Деревянная. А передняя стена и полкрыши у нее из стекла... Смотрите,
наверху еще буквы остались...
В самом деле, приглядевшись, можно было рассмотреть остатки крупных
букв, написанных когда-то черной краской:
ФОТОГРАФЪ Н.Е. БЕРЕЗКИНЪ
Федя, почесываясь, как и Оля, объяснил Бо-рису:
- Нил Евграфович его звали. Он до революции был знаменитый в нашем
городе фотомастер.
- Да, - подтвердил Нилка. - После него осталась с'совершенно
уникальная коллекция негативов. Папа их целый год разбирал, когда
составлял картотеку... Зато теперь он записал ее на дискету. Если надо
какой-нибудь снимок найти - вставил, нажал - и пожалуйста... На этих
негативах целая эпоха. С'страх подумать, что они могли пропасть.
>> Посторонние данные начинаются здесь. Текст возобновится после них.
/-- SUPPLY_GOOD, VDDSW_LOSS and VDDIOS_LOSS (R43 to R45, R54): the monitors' verdicts, and the domains they hold in reset; no memory, time or Heartwood state is touched. -/
def Obligations.SuppliesHold : Prop := ∀ (s : State) (sup : Nat), sup < 7 →
  let same := fun (t : State) => t.mem = s.mem ∧ t.time = s.time ∧ t.pairs = s.pairs ∧ t.spn = s.spn ∧ t.sealc = s.sealc ∧ t.audit = s.audit ∧ t.params = s.params
  let held := fun (t : State) => t.pins.heldAo = (!t.pins.vddAo || t.pins.testen) ∧ t.pins.heldH = (t.pins.heldAo || !(t.pins.vddHw && t.pins.vddaAcq && t.pins.vddaSd && t.pins.vddioH))
  (sup ≠ 5 → s.Completes (.supplyGood sup) fun t => same t ∧ held t ∧ t.pins.vddAo = (sup == 0 || s.pins.vddAo) ∧ t.pins.vddHw = (sup == 1 || s.pins.vddHw) ∧
    t.pins.vddaAcq = (sup == 2 || s.pins.vddaAcq) ∧ t.pins.vddaSd = (sup == 3 || s.pins.vddaSd) ∧ t.pins.vddioH = (sup == 4 || s.pins.vddioH) ∧ t.pins.vddSw = s.pins.vddSw ∧
    t.pins.vddioS = (sup == 6 || s.pins.vddioS) ∧ t.pins.testen = s.pins.testen) ∧
  (s.Completes .vddSwLoss fun t => same t ∧ held t ∧ t.pins.vddSw = false ∧ t.pins.heldS = true ∧ t.cores = [] ∧ t.pins.vddHw = s.pins.vddHw ∧
    (s.gw.check ≠ none → t.gw.check = none ∧ t.get F.GW.CMD_STATE.STATE = 0)) ∧
  (s.Completes .vddioSLoss fun t => same t ∧ held t ∧ t.pins.vddioS = false ∧ t.pins.vddSw = s.pins.vddSw ∧ t.cores = s.cores ∧ t.host = s.host)

/-- START_UP_SEQUENCE and BANK_CAPACITANCE_CHECK (R63 to R66, R101, R556): a start that is due reseeds the seal pattern, runs the fast time base and comes to step 5, or to step 4 without an image. Its end, when
the reserve reaches its threshold, or after 10 s, or at once without a shunt, shows the verdict on the bank, takes its capacitance, and lets Spindle run.
SAPWOOD_BOOT and SC1_BOOT (R67, R531, R532): after the repair of its flash Sapwood runs the newer of its valid firmware slots, or its ROM with the host engine enabled; SC1 starts where
software asks, unless it runs. A domain that is held or gated does neither. -/
def Obligations.StartUpAndBoot : Prop :=
 (∀ (s : State) (seed cut faults : Nat) (samples : List (Nat × Int)), s.pins.heldH = false →
   let ended := fun (v : Nat × (Nat × Nat)) (t : State) => t.get F.FLT.BOOT_STATUS.GAUGE = v.1 ∧ t.boot.cUse = v.2.1 ∧ t.boot.cMeas = v.2.2 ∧ t.get F.FLT.BOOT_STATUS.STEP = 7 ∧
     t.on F.FLT.BOOT_STATUS.READY = true ∧ t.on F.SPN.STATUS.RUN = true ∧ t.boot.cls = 0 ∧ t.audit.startOpen = false ∧ t.time = s.time ∧ t.pairs = s.pairs ∧ t.sealc = s.sealc
   (s.boot.cls ≠ 0 → s.get F.FLT.BOOT_STATUS.STEP < 3 → s.pins.heldAo = false → cut ≤ 12 → s.Completes (.startUpSequence seed cut faults) fun t => t.time.fast = true ∧
     t.sealc.lfsr = (if seed % 2 ^ 15 = 0 then 1 else BitVec.ofNat 15 seed) ∧ t.pins = s.pins ∧
     (t.get F.FLT.BOOT_STATUS.STEP = 5 ∨ t.get F.FLT.BOOT_STATUS.STEP = 4 ∧ t.boot.noImage = true ∧ t.get F.FLT.BOOT_STATUS.SLOT = 0)) ∧
   (s.starting = true →
     (s.chip 0x14 4 = 0 ∨ s.capReady = false ∧ s.boot.waitAt + 10 * secT ≤ s.time.t → s.Completes (.bankCapacitanceCheck samples) (ended (3, 85 * s.chip 8 4, 0))) ∧
     (s.chip 0x14 4 ≠ 0 → s.capReady = true → s.Completes (.bankCapacitanceCheck samples) (ended (s.capTest samples).2)) ∧
     (s.chip 0x14 4 ≠ 0 → s.capReady = false → s.time.t < s.boot.waitAt + 10 * secT → exec (.bankCapacitanceCheck samples) s = .next s))) ∧
 (∀ (s : State) (v : Word),
   (s.pins.heldS = false → s.pins.vddioS = true → s.pins.heldAo = false → s.season.gated = false → s.coreRuns 0 = false →
     let u := (s.sysOn.repair 1).1
     let newer := decide (u.ldN (swSlotBase 1 + 4) 4 < u.ldN (swSlotBase 2 + 4) 4)
     let slot := if u.swSlotValid 1 && !(u.swSlotValid 2 && newer) then 1 else if u.swSlotValid 2 then 2 else 0
     s.Completes .sapwoodBoot fun t => t.coreRuns 0 = true ∧ t.get F.SEASON.SBOOT.SLOT = slot ∧ (alGet Core.reset t.cores 0).start = (if slot = 0 then 0x4000 else u.ldN (swSlotBase slot + 16) 4) ∧
       t.on F.SEASON.SBOOT.A_BAD = !u.swSlotValid 1 ∧ t.on F.SEASON.SBOOT.B_BAD = !u.swSlotValid 2 ∧ (slot = 0 → t.on F.HOST.CFG.EN = true) ∧ t.time.sys = true) ∧
   ((s.pins.heldS = true ∨ s.pins.vddioS = false ∨ s.season.gated = true) → exec .sapwoodBoot s = .next s) ∧
   (s.domRuns 1 = true → v.toNat % 2 = 1 → s.coreRuns 1 = false → s.Completes (.sc1Boot v) fun t => t.coreRuns 1 = true ∧ (alGet Core.reset t.cores 1).start = v.toNat / 4 * 4 ∧
     t.get F.SEASON.SC1_BOOT.ADDR = v.toNat / 4 ∧ t.coreRuns 0 = s.coreRuns 0) ∧
   (s.domRuns 1 = true → (v.toNat % 2 = 0 ∨ s.coreRuns 1 = true) → s.Completes (.sc1Boot v) fun t => t.cores = s.cores ∧ t.get F.SEASON.SC1_BOOT.ADDR = v.toNat / 4) ∧
   (s.domRuns 1 = false → exec (.sc1Boot v) s = .next s))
- Куда пропасть-то? - сказала Оля.
- Очень просто. Прадедушки уже не было в живых, а за дедушкой пришли
в тридцать с'седьмом году. Ну, как за многими тогда. Говорят: вы шпион.
И обыск начали. А ящики с негативами бабушка заранее спрятала на
чердаке, туда не добрались... А то бы с'с концом...
- А дедушку расстреляли? - тихо спросил Борис.
- Нет, он, к с'счастью, вернулся. Из лагеря он, когда война,
началась, попросился на фронт, и ему разрешили. А после войны пришел
домой. А потом уж у них с бабушкой родился мой папа, он был поздний
ребенок... А если бы дедушку расстреляли, тогда бы папа родиться не
успел, и меня бы тоже на свете не было. Можете такое предс'ставить?
Представить такое было невозможно. Чтобы вот этого Нилки с'совершенно
не было на свете"! Страшно даже стало. И Борис тихонько спросил о
другом:
- Ты про дискету говорил. У вас что, компьютер есть?
- Есть маленький, "бэкашка". "Электроника-001"... Папа в прошлом году
купил. Говорит: надо быть на уровне современности.
Оля оживилась и спросила с подходом:
- Нилушка, а папа его для себя купил или тебя тоже подпускает?
- Почему - для с'себя! Да я-то как раз и торчу за ним больше всех!
Даже мультики на мониторе делать научился! А у папы он только для
справок. Если надо, например, какую-нибудь старую фотографию для
исторической передачи...
- А кто твой папа? - спросил Борис.
Федя и Оля переглянулись. Они этим до сих пор как-то не удосужились
поинтересоваться.
- Папа-то? - Нилка вроде бы слегка удивился. - Он оператор областного
телевидения... То есть сейчас не областного, он там поругался с
начальством и стал работать в независимой программе "Устальские
колокола". Знаете?
Программу знали, конечно. От нее кряхтели и ежились все бюрократы
Устальской области. А еще в этой программе были передачи про городскую
старину и детские выпуски "Здравствуйте, я ваша тетя...".
- И молчал! - жалобно сказала Оля. - Нет чтобы познакомить с папой!
Он-то в тыщу раз больше нас понимает в съемках! Посоветовал бы
что-нибудь для фильма...
- Я, конечно, познакомлю! Мама целый месяц говорит: хоть бы
посмотреть, с кем это ты там связался? Может, с наркоманами или... с
этими... на "ракетчиков" похоже...
- С "рэкетирами", горюшко мое... Большое твоей маме спасибо, -
сказала Оля.
А Федя спросил:
- Почему "целый месяц"? Мы же всего несколько дней знакомы.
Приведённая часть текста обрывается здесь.